When Johnny Itliong, a 49-year-old chef in Ventura, Calif., watched the movie “Cesar Chavez,” he had to walk out on it. It confirmed his worst fears about the biopic of the charismatic union activist who co-founded the United Farm Workers union.
Filipino labor leaders like his father, Larry Itliong, were either depicted as bystanders or ignored in the portrayal of Chavez, a Hispanic civil rights icon, and the long struggle to secure better working conditions for California laborers during the 1965 Delano grape strike and boycott.
That has angered Johnny Itliong and other Filipino community figures. Far from the diminished role they play in the movie, the Filipinos started earlier strikes all along the West Coast and were active partners with Chavez, not spectators as mostly shown in the movie, they argue.
Itliong and other Filipino-Americans have protested against the movie and are using it to highlight Filipino leaders and their roles in the strikes and the labor movement and the larger, neglected history of Filipinos in North America.
“I am going to educate [people that] Filipinos were involved.
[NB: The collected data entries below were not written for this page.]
-- ==== Sys2Proof/Word.lean ====
section
/-! DEFINITION. The word types: a timer register and a command word are 32 bits (20_memory.md R62, 30_encoding.md R81). -/

namespace Sys2Proof

/-- A command word, a timer register's value, a bus address or a READ result. -/
abbrev Word := BitVec 32

/-- One byte of a register's byte view (20_memory.md R63). -/
abbrev Byte := BitVec 8

end Sys2Proof
end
We were taught Chavez did it all,” said Itliong.
It is a little corner of American labor and civil rights history that is not widely known, except for a passionate group of Filipino-Americans such as Itliong and Dorothy Cordova, executive director of the Filipino American National Historical Society (FANHS), based in Seattle. It plays into a feeling among some Filipino-Americans that they are often an ignored minority in the U.S.
“There’s a deep history of Filipinos in this country,” said Cordova, 82, who started the FANHS with her husband, Fred Cordova, who passed away last year. “We were overlooked. We have always been overlooked. It wasn’t being researched,” she said about Filipino-American history, the role of Filipinos in the labor movement and the Chavez movie.
From almost the beginning of colonial history in the New World, Filipinos have been here, she said. Their presence was often linked to the labor they provided. In 1587, eight Filipino sailors landed on Morro Bay, north of Santa Barbara, Calif. — the first recorded Filipinos in North America. They were part of a small Spanish and Portuguese expedition that landed during the thriving galleon trade between Manila and Mexico. The first Filipinos on American soil scouted the strange land, according to historical records.
Fast-forward to the 1920s and 1930s, a wave of thousands of Filipino immigrants arrived on the West Coast to pick apples, lettuce, grapes and other fruits and vegetables. They went as far as Alaska to work in fish canneries. They were considered the manong generation, using an honorific for an older brother in Ilokano, a Filipino language. Before the 1960s, Filipinos were the majority immigrant labor force in Central California, after the Japanese and earlier the Chinese, who faced discrimination and immigration laws that limited their number, said Kent Wong, director of the Center for Labor Research and Education at the University of California at Los Angeles.